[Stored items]
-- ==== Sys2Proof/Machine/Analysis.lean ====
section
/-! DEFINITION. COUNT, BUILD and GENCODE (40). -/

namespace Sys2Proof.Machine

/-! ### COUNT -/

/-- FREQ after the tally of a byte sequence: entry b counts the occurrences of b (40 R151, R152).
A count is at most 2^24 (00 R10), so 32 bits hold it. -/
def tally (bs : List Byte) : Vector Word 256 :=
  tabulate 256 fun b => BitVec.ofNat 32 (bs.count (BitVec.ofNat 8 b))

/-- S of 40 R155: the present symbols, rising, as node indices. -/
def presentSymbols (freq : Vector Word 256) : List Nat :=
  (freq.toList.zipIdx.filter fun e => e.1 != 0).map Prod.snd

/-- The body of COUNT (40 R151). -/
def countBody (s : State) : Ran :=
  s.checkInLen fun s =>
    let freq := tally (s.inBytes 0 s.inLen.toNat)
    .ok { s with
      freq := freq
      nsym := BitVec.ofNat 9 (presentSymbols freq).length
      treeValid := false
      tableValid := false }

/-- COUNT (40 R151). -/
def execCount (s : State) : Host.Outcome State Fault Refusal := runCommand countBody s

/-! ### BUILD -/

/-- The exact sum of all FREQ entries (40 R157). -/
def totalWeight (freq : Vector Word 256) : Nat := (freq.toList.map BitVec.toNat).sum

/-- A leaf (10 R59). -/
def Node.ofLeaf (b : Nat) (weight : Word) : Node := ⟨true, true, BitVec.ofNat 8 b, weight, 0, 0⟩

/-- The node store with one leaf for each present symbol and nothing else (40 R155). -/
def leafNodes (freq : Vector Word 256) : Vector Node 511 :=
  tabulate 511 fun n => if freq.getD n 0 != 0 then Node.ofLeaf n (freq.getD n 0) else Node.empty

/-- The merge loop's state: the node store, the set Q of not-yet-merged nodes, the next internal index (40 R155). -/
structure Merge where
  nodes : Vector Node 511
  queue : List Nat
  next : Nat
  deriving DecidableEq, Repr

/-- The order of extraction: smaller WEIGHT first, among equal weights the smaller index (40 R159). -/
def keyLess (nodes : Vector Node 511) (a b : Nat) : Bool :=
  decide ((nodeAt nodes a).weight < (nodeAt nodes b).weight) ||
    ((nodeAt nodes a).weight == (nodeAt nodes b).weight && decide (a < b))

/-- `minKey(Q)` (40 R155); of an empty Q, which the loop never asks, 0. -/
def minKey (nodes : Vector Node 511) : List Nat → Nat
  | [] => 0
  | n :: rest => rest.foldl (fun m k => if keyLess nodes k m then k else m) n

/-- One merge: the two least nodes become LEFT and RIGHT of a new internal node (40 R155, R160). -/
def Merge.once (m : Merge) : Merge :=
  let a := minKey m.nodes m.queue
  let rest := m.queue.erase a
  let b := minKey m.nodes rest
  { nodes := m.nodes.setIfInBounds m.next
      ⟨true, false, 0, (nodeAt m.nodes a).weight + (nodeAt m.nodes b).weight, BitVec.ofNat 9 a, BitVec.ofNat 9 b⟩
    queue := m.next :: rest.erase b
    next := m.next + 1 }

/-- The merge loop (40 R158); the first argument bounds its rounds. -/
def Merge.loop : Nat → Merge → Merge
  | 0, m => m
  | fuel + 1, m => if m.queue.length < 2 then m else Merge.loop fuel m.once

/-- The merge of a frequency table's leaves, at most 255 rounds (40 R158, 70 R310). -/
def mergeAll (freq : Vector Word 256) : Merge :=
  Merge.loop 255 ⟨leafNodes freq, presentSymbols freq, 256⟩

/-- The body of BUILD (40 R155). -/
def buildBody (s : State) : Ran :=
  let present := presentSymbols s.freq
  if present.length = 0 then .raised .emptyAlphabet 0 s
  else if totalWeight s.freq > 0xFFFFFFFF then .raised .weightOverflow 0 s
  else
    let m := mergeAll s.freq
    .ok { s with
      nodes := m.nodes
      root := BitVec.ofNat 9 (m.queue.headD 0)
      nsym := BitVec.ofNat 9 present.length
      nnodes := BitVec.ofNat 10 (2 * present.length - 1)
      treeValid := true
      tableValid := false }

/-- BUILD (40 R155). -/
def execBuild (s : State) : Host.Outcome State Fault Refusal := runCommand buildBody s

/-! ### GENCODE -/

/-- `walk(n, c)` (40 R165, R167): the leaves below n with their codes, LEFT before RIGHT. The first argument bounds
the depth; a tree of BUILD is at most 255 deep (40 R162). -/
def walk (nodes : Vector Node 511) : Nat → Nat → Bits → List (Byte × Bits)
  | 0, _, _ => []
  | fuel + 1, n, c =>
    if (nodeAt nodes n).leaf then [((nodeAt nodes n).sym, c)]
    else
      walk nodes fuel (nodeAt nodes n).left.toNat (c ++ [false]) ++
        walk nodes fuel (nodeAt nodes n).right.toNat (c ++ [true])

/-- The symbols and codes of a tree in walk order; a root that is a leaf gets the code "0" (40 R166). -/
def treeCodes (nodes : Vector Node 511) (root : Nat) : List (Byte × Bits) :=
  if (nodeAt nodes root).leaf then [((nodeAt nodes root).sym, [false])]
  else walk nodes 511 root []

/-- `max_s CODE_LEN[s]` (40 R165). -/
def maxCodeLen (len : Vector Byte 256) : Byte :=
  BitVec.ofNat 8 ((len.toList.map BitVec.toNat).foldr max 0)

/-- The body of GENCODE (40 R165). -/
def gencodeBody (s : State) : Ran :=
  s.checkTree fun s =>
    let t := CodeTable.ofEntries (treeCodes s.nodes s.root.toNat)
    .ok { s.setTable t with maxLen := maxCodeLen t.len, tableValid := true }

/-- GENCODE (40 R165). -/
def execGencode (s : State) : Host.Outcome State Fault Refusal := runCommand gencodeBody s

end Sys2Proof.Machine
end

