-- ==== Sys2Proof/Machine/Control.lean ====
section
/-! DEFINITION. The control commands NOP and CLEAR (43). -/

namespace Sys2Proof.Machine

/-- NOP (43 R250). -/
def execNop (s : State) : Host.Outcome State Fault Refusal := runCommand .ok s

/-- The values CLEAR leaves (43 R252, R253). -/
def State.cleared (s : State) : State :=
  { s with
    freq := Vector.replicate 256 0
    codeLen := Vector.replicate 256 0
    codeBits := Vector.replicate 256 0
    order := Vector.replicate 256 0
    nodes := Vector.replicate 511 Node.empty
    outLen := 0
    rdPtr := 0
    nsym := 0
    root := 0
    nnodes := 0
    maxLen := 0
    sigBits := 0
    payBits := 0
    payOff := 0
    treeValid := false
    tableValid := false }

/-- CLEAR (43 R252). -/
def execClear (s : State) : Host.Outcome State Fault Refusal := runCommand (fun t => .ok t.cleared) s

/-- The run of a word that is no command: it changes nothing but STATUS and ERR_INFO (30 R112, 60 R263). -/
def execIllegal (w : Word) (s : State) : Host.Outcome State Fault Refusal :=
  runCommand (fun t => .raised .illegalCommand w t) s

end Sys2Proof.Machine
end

*WORK TASK*
Lines that hold "BitVec" are the ones to copy, so pick each out from the data.

*YOUR SOLUTION*
  tabulate 256 fun b => BitVec.ofNat 32 (bs.count (BitVec.ofNat 8 b))
      nsym := BitVec.ofNat 9 (presentSymbols freq).length
def totalWeight (freq : Vector Word 256) : Nat := (freq.toList.map BitVec.toNat).sum
def Node.ofLeaf (b : Nat) (weight : Word) : Node := ⟨true, true, BitVec.ofNat 8 b, weight, 0, 0⟩
      ⟨true, false, 0, (nodeAt m.nodes a).weight + (nodeAt m.nodes b).weight, BitVec.ofNat 9 a, BitVec.ofNat 9 b⟩
      root := BitVec.ofNat 9 (m.queue.headD 0)
      nsym := BitVec.ofNat 9 present.length
      nnodes := BitVec.ofNat 10 (2 * present.length - 1)
  BitVec.ofNat 8 ((len.toList.map BitVec.toNat).foldr max 0)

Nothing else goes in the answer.